The Thacker Pass deposit sits sub-horizontally beneath a thin alluvial cover at Thacker Pass and is partially exposed at the surface.  It lies at relatively low elevations (between 1,500 m and 1,300 m) in moat caldera lake sediments that have been separated from the topographically higher deposits to the north. Exposures of the sedimentary rocks at Thacker Pass are limited to a few drainages and isolated road cuts. As a result, the stratigraphic sequence in the deposit is primarily derived from core drilling.

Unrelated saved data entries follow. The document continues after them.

-- ==== Sys2Proof/Machine/Expiries.lean ====
section
/-! DEFINITION. The timers of the link engine, the directive handler and the broadcast receiver (R31, R78, R82, R88, R90, R92,
R114, R121, R125), and power (R211, R212). -/

namespace Sys2Proof.Machine

/-! ### The link engine -/

/-- The next-call timer of a station entry, while its expiry has not been taken (R31, R42). -/
def State.callTimer (s : State) (entry : Nat) : Option Time :=
  (s.dir.stations.find entry).bind fun st => if st.nextCallArmed then st.nextCall else none

/-- The expiry is taken: the timer is disarmed, and the engine tests for due stations (R31, R42, R75). -/
def Station.callTimeTaken (st : Station) : Station := { st with nextCallArmed := false }

def State.callTimeExpired (s : State) (entry : Nat) : State :=
  { s with dir.stations := s.dir.stations.upd entry Station.callTimeTaken }.post .dueTest

/-- NEXT-CALL-TIME-EXPIRY (R31, R75). -/
def execNextCallTimeExpiry (entry : Nat) (s : State) : Result :=
  event s fun t => t.expire (t.callTimer entry) fun u => u.callTimeExpired entry

/-- LISTEN-WINDOW-EXPIRY (R78). -/
def execListenWindowExpiry (s : State) : Result :=
  event s fun t => t.expire (t.link.round.bind (·.listen)) State.listenExpired

/-- AWAIT-FIRST-WAIT-EXPIRY (R82). -/
def execAwaitFirstWaitExpiry (s : State) : Result :=
  event s fun t => t.expire (t.link.await.bind (·.wait)) State.awaitExpired

/-- TALLY-WINDOW-EXPIRY (R88). -/
def execTallyWindowExpiry (s : State) : Result :=
  event s fun t => t.expire (t.link.session.bind (·.tallyWin)) State.tallyMissed

/-- CLEARING-WAIT-EXPIRY: the ship sends CLEAR DONE (R90). -/
def execClearingWaitExpiry (s : State) : Result :=
  event s fun t => t.expire (t.link.session.bind (·.clearWait)) fun u => u.sendClear .done

/-- RECEIVE-WINDOW-EXPIRY (R92). -/
def execReceiveWindowExpiry (s : State) : Result :=
  event s fun t => t.expire (t.link.session.bind (·.receiveWin)) fun u => u.volleyMissed false

/-! ### Silence and broadcasts -/

/-- SILENCE-END: the silence end passes (R114). -/
def execSilenceEnd (s : State) : Result :=
  event s fun t => t.expire (t.handler.silence.map (·.endTime)) fun u => u.endSilence .expired

/-- A schedule entry comes to its next occurrence, which is taken (R43, R121). -/
def State.scheduleComes (s : State) (entry : Nat) : State :=
  match s.bcast.schedule.find entry with
  | none => s
  | some e => (s.waitCalendar e.cfg.start e.lastTaken).scheduleDue entry

/-- SCHEDULE-ENTRY-DUE (R43, R121). -/
def execScheduleEntryDue (entry : Nat) (s : State) : Result :=
  event s fun t => if t.phase = .running then t.scheduleComes entry else t

/-- WINDOW-END (R122, R125). -/
def execWindowEnd (entry : Nat) (s : State) : Result :=
  event s fun t =>
    match t.window entry with
    | none => t
    | some w => t.expire (some w.endTime) fun u => u.windowEnded w

/-! ### Power -/

/-- POWER-ON: power is applied (R212). -/
def execPowerOn (level1 level2 level3 : BitVec 2) (s : State) : Result := .next (s.poweredOn level1 level2 level3)

/-- LOADING-END: the part begins to run (R212). -/
def execLoadingEnd (s : State) : Result := event s State.loadingEnds

/-- POWER-LOSS: working memory is lost (R211). -/
def execPowerLoss (s : State) : Result := .next s.powerLost

end Sys2Proof.Machine
end

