/-- KEEP-SET, KEEP-CLEAR, READ, LIST and READ-LOG change a mark or a cursor alone and return text, summaries and
entries; log entries are written and completed. The model's choice (log entries 6, 19, 59): BAD-ARGUMENT for an
undefined class or state, and 8 as the code of ANY, and READ refuses a RECEIVING message before its range is tested.
-/
def Obligations.MessagesKeptReadAndListed : Prop :=
  ((∀ (s : State) (r : Req) (n : Nat) (m : MsgRec), s.Settled → s.record n = some m →
    s.holds r.port m.cls.readGrant = true →
    (s.Passes .keepSet r →
      (m.state ≠ .receiving → exec (.keepSet r n) s = .next ({ s with
        store.recs := s.store.recs.upd n fun m => { m with keep := true } }.answered .keepSet r (plain .ok) [])) ∧
      (m.state = .receiving → exec (.keepSet r n) s = .next (s.answered .keepSet r (plain .wrongState) []))) ∧
    (s.Passes .keepClear r →
      (m.state ≠ .receiving → exec (.keepClear r n) s = .next ({ s with
        store.recs := s.store.recs.upd n fun m => { m with keep := false } }.answered .keepClear r (plain .ok) [])) ∧
      (m.state = .receiving → exec (.keepClear r n) s = .next (s.answered .keepClear r (plain .wrongState) [])))) ∧
  (∀ (s : State) (r : Req) (n offset count : Nat) (m : MsgRec), s.Settled → s.Passes .read r → s.record n = some m →
    s.holds r.port m.cls.readGrant = true →
    (m.state = .receiving → exec (.read r n offset count) s = .next (s.answered .read r (plain .wrongState) [])) ∧
    (m.state ≠ .receiving → (count = 0 ∨ 200 < count ∨ m.textLen < offset) →
      exec (.read r n offset count) s = .next (s.answered .read r (plain .badArgument) [])) ∧
    (m.state ≠ .receiving → 1 ≤ count → count ≤ 200 → offset ≤ m.textLen →
      let answer : Answer := ⟨.ok, .bytes ((m.text.drop offset).take count) m.textLen⟩
      ((m.textLen = 0 ∨ (offset < m.textLen ∧ m.textLen ≤ offset + count)) → exec (.read r n offset count) s =
        .next ({ s with store.recs := s.store.recs.upd n fun m =>
          { m with readMask := m.readMask.set r.port true } }.answered .read r answer [])) ∧
      (m.textLen ≠ 0 → (offset = m.textLen ∨ offset + count < m.textLen) →
        exec (.read r n offset count) s = .next (s.answered .read r answer [])))) ∧
  (∀ (s : State) (r : Req) (cls state start : Nat), s.Settled → s.Passes .list r →
    (Cls.ofCode cls = none → exec (.list r cls state start) s = .next (s.answered .list r (plain .badArgument) [])) ∧
    ∀ c, Cls.ofCode cls = some c →
      (s.holds r.port c.readGrant = false →
        exec (.list r cls state start) s = .next (s.answered .list r (plain .refusedGrant) [])) ∧
      (s.holds r.port c.readGrant = true →
        (state ≠ 8 → MsgState.ofCode state = none →
          exec (.list r cls state start) s = .next (s.answered .list r (plain .badArgument) [])) ∧
        (state = 8 ∨ MsgState.ofCode state ≠ none →
          let found := s.store.recs.filter fun e =>
            start < e.1 ∧ e.2.cls = c ∧ (state = 8 ∨ some e.2.state = MsgState.ofCode state)
          exec (.list r cls state start) s = .next (s.answered .list r
            (if found = [] then plain .empty
            else ⟨.ok, .listed ((found.take 16).map fun e => e.2.summary r.port e.1) (decide (16 < found.length))⟩) [])))) ∧
  (∀ (s : State) (r : Req) (start : Option Half), s.Settled → s.Passes .readLog r →
    let cursor := start.getD (s.ports.get r.port).cursor
    let oldest := s.log.oldest
    let n := s.log.entries.length
    let d := (cursor - oldest).toNat
    let moved (c : Half) : State := { s with ports := s.ports.set r.port { s.ports.get r.port with cursor := c } }
    (d < n →
      let out := (s.log.entries.drop d).take 8
      exec (.readLog r start) s = .next
        ((moved (cursor + BitVec.ofNat 16 out.length)).answered .readLog r ⟨.ok, .logEntries out none⟩ [])) ∧
    (d = n → exec (.readLog r start) s = .next ((moved cursor).answered .readLog r (plain .empty) [])) ∧
    (n < d →
      let out := s.log.entries.take 8
      exec (.readLog r start) s = .next
        ((moved (oldest + BitVec.ofNat 16 out.length)).answered .readLog r
          ⟨if n = 0 then .empty else .ok, .logEntries out (some (oldest - cursor).toNat)⟩ [])))) ∧
  (∀ (s : State) (kind : LogKind) (peer channel : Nat) (n : Half) (outcome : LogOutcome) (msg figure : Option Nat),
    s.logWrite kind peer channel = { s with
      log := {
        entries := (if 64 ≤ s.log.entries.length then s.log.entries.tail else s.log.entries) ++
          [{ number := s.log.next, kind, peer, channel, began := s.time.now, begun := true, ended := false
             endTime := none, outcome := none, msg := none, errFig := none }]
        next := s.log.next + 1 }
      raised := s.raised ++ [.logAdvanced] } ∧
    s.logComplete n outcome msg figure = { s with log.entries := s.log.entries.map fun (e : LogEntry) =>
      if e.number = n ∧ e.ended = false then
        { e with ended := true, endTime := some s.time.now, outcome := some outcome, msg := msg, errFig := figure }
      else e } ∧
    s.logMoment kind peer channel outcome msg figure =
      (s.logWrite kind peer channel).logComplete s.log.next outcome msg figure)
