-- ==== Sys2Proof/Laws/Exchange.lean ====
section
/-! SUPPORT. Requests whose effects reach other blocks, and states in which the blocks have nothing to do. -/

namespace Sys2Proof.Machine

/-- With no message and nothing to attend to, the blocks do nothing. -/
theorem work_quiet {s : State} (hm : s.msgs = []) (ha : s.attend = none) : s.work = s := by
  unfold State.work
  rw [show Config.messageBound = 511 + 1 from rfl]
  unfold State.settle
  rw [hm, ha]

/-- What the engine attends to does not depend on the ports. -/
theorem attend_taken {s : State} (r : Req) (ha : s.attend = none) : (s.taken r).attend = none := by
  have e1 : (s.taken r).phase = s.phase := rfl
  have e2 : (s.taken r).staleChoice = s.staleChoice := rfl
  have e3 : (s.taken r).wantsWatch = s.wantsWatch := rfl
  have e4 : (s.taken r).main = s.main := rfl
  have e5 : (s.taken r).holds_ .watch = s.holds_ .watch := rfl
  have e6 : (s.taken r).waits .watch = s.waits .watch := rfl
  have e7 : (s.taken r).watchEntry = s.watchEntry := rfl
  have e8 : (s.taken r).link = s.link := rfl
  unfold State.attend at ha ⊢
  rw [e1, e2, e3, e4, e5, e6, e7, e8]
  by_cases c1 : s.phase ≠ .running
  · rw [if_pos c1]
  rw [if_neg c1] at ha ⊢
  by_cases c2 : s.staleChoice = true
  · rw [if_pos c2] at ha; exact absurd ha (by simp)
  rw [if_neg c2] at ha ⊢
  split at ha
  · exact absurd ha (by simp)
  · rename_i c3
    rw [if_neg c3]
    split at ha
    · exact absurd ha (by simp)
    · rename_i c4
      rw [if_neg c4]

/-- A request whose effects reach other blocks. -/
theorem command_next {s : State} {k : ReqKind} {r : Req} (h : s.Settled) (hp : s.Passes k r) (hk : ∀ n, k ≠ .other n)
    (f : State → State × Answer) :
    command k r s f = .next (((f (s.taken r)).1.work.reply k r (f (s.taken r)).2).seal s.pending) :=
  requestWith_next h hp hk _ f

/-- A request whose rule refuses it changes nothing. -/
theorem command_refused {s : State} {k : ReqKind} {r : Req} {a : Answer} (h : s.Settled) (hp : s.Passes k r)
    (hk : ∀ n, k ≠ .other n) (ha : s.attend = none) (f : State → State × Answer) (hf : f (s.taken r) = (s.taken r, a)) :
    command k r s f = .next (s.answered k r a []) := by
  rw [command_next h hp hk, hf]
  rw [work_quiet (s := s.taken r) h.1 (attend_taken r ha)]
  exact congrArg _ (reply_seal_nil k r a h)

/-- A request of one block that its rule refuses changes nothing. -/
theorem localRequest_refused {s : State} {k : ReqKind} {r : Req} {a : Answer} (h : s.Settled) (hp : s.Passes k r)
    (hk : ∀ n, k ≠ .other n) (f : State → State × Answer) (hf : f (s.taken r) = (s.taken r, a)) :
    localRequest k r s f = .next (s.answered k r a []) := by
  unfold localRequest
  rw [requestWith_next h hp hk, hf]
  exact congrArg _ (reply_seal_nil k r a h)

@[simp] theorem record_taken (s : State) (r : Req) (n : Nat) : (s.taken r).record n = s.record n := rfl

/-- Reclaim does not depend on the receivers of the ports. -/
@[simp] theorem victim_taken (s : State) (r : Req) : (s.taken r).victim = s.victim := by
  obtain ⟨p, _, _⟩ := r
  cases p <;> rfl

/-! ### Tables -/

theorem find_upd {α : Type} (t : Table α) (n m : Nat) (f : α → α) :
    (t.upd n f).find m = if m = n then (t.find m).map f else t.find m := by
  induction t with
  | nil => simp [Table.upd, Table.find]
  | cons e t ih =>
    obtain ⟨k, v⟩ := e
    unfold Table.upd at ih ⊢
    rw [List.map_cons]
    by_cases h1 : k = n <;> by_cases h2 : k = m <;> simp_all [Table.find]

theorem upd_upd {α : Type} (t : Table α) (n : Nat) (f g : α → α) : (t.upd n f).upd n g = t.upd n fun x => g (f x) := by
  unfold Table.upd
  rw [List.map_map]
  apply List.map_congr_left
  intro e _
  by_cases h : e.1 = n <;> simp [h]

theorem find_put_self {α : Type} (t : Table α) (n : Nat) (v : α) : (t.put n v).find n = some v := by
  induction t with
  | nil => simp [Table.put, Table.find]
  | cons e t ih =>
    obtain ⟨k, w⟩ := e
    unfold Table.put
    split
    · simp [Table.find]
    · split
      · simp [Table.find]
      · have : k ≠ n := fun h => by simp_all
        simp [Table.find, this, ih]

theorem find_put_ne {α : Type} (t : Table α) (n m : Nat) (v : α) (h : m ≠ n) : (t.put n v).find m = t.find m := by
  induction t with
  | nil => simp [Table.put, Table.find, Ne.symm h]
  | cons e t ih =>
    obtain ⟨k, w⟩ := e
    unfold Table.put
    split
    · simp [Table.find, Ne.symm h]
    · split
      · rename_i h2; subst h2; simp [Table.find, Ne.symm h]
      · simp [Table.find, ih]

theorem find_del_self {α : Type} (t : Table α) (n : Nat) : (t.del n).find n = none := by
  unfold Table.del
  induction t with
  | nil => rfl
  | cons e t ih =>
    obtain ⟨k, w⟩ := e
    by_cases h : k = n <;> simp_all [Table.find]

theorem find_del_ne {α : Type} (t : Table α) (n m : Nat) (h : m ≠ n) : (t.del n).find m = t.find m := by
  unfold Table.del
  induction t with
  | nil => rfl
  | cons e t ih =>
    obtain ⟨k, w⟩ := e
    by_cases h2 : k = n <;> by_cases h3 : k = m <;> simp_all [Table.find]

end Sys2Proof.Machine
end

The sedimentary section, which has a maximum drilled thickness of about 160 m, consists of alternating layers of thick claystone and thin volcanic ash. The claystone comprises 40% to 90% of the section. Surficial oxidation persists to depths of 15 m to 30 m in the moat sedimentary rock. There is no obvious change in lithium content across the boundary between oxidized and unoxidized rock. The highest lithium grades generally occur in the middle and lower parts of the sedimentary rock section.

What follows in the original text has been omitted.